Work request: Once the line containing "let streams := d.img.stream.filter" has been printed, stop; print every line before it exactly, starting at the top of the material below.
[Exercise input — start]
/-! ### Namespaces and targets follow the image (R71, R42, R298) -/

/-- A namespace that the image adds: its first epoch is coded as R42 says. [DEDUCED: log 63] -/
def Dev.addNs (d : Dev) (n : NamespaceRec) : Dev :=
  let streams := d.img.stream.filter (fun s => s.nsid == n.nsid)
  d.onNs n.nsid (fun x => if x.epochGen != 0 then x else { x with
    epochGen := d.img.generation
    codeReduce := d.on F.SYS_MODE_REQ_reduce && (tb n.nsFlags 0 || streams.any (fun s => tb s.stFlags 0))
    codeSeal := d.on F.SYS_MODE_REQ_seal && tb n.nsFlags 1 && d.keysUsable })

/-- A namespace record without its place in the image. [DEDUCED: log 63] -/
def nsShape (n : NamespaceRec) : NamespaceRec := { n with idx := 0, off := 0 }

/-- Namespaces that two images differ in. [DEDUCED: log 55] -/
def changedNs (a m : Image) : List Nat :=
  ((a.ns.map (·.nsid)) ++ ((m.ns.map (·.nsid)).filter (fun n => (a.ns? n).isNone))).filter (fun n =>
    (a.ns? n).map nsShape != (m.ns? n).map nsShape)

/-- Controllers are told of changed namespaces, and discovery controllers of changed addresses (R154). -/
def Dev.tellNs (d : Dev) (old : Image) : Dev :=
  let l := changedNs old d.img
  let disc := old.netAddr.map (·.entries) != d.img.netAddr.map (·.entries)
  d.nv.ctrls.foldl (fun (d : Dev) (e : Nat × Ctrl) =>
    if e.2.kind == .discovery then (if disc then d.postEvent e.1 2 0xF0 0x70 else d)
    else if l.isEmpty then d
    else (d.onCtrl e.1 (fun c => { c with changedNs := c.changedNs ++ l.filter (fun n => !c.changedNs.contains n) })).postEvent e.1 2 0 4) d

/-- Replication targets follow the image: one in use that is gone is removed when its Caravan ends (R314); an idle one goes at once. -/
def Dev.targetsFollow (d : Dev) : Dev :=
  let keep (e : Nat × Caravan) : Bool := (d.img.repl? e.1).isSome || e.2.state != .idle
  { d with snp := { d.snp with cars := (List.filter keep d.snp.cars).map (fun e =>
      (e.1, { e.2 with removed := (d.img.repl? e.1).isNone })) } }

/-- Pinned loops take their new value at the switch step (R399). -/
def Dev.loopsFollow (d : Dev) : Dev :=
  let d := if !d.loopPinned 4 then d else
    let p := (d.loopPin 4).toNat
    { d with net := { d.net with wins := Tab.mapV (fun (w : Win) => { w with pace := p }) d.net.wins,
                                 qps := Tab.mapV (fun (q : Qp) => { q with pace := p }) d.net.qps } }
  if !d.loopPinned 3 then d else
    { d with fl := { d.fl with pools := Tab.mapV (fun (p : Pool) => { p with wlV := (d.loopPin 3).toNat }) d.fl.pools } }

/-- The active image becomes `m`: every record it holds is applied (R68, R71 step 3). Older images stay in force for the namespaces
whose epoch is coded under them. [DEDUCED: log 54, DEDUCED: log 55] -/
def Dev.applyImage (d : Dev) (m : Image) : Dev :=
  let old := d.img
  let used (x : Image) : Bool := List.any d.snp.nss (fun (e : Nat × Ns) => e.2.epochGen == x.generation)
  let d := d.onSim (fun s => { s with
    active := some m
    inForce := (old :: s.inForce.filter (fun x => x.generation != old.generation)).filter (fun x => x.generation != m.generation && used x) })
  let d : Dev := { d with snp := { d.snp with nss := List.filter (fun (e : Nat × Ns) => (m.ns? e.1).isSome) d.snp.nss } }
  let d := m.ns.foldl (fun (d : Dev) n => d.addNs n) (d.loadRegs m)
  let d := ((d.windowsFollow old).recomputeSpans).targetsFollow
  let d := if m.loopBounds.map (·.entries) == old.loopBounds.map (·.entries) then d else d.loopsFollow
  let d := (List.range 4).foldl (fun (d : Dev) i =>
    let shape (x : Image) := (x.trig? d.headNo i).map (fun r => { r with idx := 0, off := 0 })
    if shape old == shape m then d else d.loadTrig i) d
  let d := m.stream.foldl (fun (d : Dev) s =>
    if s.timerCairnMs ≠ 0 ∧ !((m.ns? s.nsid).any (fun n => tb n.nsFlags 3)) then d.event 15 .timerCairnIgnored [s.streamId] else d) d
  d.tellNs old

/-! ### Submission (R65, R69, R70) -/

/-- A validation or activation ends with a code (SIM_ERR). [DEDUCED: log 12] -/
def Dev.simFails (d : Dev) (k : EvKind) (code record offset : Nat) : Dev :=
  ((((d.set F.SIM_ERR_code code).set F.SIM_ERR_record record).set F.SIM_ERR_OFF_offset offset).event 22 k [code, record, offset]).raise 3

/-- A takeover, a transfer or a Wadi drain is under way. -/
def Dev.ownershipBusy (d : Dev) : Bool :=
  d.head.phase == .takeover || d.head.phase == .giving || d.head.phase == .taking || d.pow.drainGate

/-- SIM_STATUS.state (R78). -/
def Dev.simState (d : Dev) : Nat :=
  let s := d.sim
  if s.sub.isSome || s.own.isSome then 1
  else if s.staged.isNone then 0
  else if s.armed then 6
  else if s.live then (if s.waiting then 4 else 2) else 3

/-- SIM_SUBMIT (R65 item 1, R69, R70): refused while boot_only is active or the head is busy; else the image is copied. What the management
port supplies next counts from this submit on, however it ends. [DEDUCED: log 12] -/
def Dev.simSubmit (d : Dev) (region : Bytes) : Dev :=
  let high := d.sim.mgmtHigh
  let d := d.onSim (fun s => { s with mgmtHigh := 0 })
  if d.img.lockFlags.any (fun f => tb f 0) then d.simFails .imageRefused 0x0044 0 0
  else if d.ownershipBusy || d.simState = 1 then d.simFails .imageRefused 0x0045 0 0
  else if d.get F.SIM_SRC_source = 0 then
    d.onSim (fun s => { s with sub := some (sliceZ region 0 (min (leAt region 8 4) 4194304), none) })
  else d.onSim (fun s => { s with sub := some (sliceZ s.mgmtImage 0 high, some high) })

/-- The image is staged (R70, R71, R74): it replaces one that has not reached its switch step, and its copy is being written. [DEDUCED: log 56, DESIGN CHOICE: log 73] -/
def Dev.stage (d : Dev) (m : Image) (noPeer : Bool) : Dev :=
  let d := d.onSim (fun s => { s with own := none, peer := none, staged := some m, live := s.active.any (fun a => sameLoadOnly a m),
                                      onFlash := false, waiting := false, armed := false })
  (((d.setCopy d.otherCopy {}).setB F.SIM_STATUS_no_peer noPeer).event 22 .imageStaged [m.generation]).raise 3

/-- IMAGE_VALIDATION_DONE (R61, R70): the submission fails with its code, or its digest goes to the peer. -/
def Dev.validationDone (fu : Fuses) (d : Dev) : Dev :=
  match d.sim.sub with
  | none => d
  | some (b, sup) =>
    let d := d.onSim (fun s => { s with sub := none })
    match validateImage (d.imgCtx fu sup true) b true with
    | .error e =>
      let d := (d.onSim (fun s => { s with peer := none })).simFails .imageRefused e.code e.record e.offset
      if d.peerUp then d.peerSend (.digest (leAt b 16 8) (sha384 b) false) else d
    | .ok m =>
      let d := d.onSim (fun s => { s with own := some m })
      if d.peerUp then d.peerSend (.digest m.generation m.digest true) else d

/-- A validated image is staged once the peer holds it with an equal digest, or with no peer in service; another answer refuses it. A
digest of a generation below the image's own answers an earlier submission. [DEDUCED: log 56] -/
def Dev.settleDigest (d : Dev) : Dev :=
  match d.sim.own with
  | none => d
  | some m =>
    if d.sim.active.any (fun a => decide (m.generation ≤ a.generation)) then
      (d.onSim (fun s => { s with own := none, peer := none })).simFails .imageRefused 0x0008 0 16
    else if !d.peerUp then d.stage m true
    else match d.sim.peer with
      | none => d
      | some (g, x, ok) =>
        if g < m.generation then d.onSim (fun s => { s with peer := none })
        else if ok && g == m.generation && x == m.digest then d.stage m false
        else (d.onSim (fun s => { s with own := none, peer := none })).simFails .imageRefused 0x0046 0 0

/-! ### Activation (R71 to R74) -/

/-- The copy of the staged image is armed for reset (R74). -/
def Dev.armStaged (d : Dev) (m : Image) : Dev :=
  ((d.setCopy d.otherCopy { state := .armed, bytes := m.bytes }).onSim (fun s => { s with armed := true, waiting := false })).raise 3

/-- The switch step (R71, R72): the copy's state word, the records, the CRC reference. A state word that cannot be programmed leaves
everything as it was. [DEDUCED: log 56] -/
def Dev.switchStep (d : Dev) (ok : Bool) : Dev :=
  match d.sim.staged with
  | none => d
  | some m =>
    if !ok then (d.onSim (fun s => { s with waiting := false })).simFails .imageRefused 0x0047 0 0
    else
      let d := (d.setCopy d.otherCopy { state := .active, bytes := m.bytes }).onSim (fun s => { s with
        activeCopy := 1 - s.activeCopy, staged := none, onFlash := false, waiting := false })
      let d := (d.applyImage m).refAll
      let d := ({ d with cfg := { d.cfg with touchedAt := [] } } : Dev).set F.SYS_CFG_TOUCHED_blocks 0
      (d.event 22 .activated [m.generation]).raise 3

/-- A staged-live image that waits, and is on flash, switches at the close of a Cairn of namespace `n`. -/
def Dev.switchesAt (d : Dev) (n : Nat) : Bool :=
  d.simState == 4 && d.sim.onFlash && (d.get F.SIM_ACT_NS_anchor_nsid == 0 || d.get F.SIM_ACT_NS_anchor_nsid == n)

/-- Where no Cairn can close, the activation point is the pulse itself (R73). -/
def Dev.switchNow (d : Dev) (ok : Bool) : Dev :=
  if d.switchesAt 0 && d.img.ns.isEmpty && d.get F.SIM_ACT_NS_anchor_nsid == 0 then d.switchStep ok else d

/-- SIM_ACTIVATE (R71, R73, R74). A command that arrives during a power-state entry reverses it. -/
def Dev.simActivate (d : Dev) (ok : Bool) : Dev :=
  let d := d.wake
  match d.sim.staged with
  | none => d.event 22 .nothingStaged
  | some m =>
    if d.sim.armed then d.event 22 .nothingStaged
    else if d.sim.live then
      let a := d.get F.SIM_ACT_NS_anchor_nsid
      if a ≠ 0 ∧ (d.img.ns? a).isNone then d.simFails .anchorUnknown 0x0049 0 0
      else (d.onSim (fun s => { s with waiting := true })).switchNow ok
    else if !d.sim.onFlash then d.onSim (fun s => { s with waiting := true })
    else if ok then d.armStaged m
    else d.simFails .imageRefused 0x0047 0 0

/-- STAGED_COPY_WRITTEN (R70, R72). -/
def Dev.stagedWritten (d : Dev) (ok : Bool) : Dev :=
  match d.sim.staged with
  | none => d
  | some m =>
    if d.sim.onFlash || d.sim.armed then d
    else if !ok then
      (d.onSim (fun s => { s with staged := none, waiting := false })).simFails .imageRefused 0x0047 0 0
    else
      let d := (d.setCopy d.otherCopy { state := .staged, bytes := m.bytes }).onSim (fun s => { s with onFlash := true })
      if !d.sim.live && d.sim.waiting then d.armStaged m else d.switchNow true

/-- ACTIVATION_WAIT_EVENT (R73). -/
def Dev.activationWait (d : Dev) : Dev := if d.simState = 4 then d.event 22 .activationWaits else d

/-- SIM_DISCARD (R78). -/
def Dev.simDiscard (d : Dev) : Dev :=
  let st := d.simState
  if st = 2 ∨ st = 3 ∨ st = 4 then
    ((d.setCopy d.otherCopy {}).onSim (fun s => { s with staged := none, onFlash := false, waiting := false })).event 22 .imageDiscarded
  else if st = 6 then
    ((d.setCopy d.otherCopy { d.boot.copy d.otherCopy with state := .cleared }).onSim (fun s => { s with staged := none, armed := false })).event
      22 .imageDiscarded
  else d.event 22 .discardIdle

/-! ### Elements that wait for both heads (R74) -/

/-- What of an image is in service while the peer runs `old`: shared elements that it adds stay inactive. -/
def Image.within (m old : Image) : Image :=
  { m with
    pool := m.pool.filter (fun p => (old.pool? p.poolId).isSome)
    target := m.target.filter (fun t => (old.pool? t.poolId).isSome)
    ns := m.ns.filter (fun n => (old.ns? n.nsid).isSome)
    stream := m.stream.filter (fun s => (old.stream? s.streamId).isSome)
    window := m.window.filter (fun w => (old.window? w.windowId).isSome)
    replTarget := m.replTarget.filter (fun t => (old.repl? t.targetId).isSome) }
[Exercise input — finish]
Task result:
/-! ### Namespaces and targets follow the image (R71, R42, R298) -/

/-- A namespace that the image adds: its first epoch is coded as R42 says. [DEDUCED: log 63] -/
def Dev.addNs (d : Dev) (n : NamespaceRec) : Dev :=
  let streams := d.img.stream.filter (fun s => s.nsid == n.nsid)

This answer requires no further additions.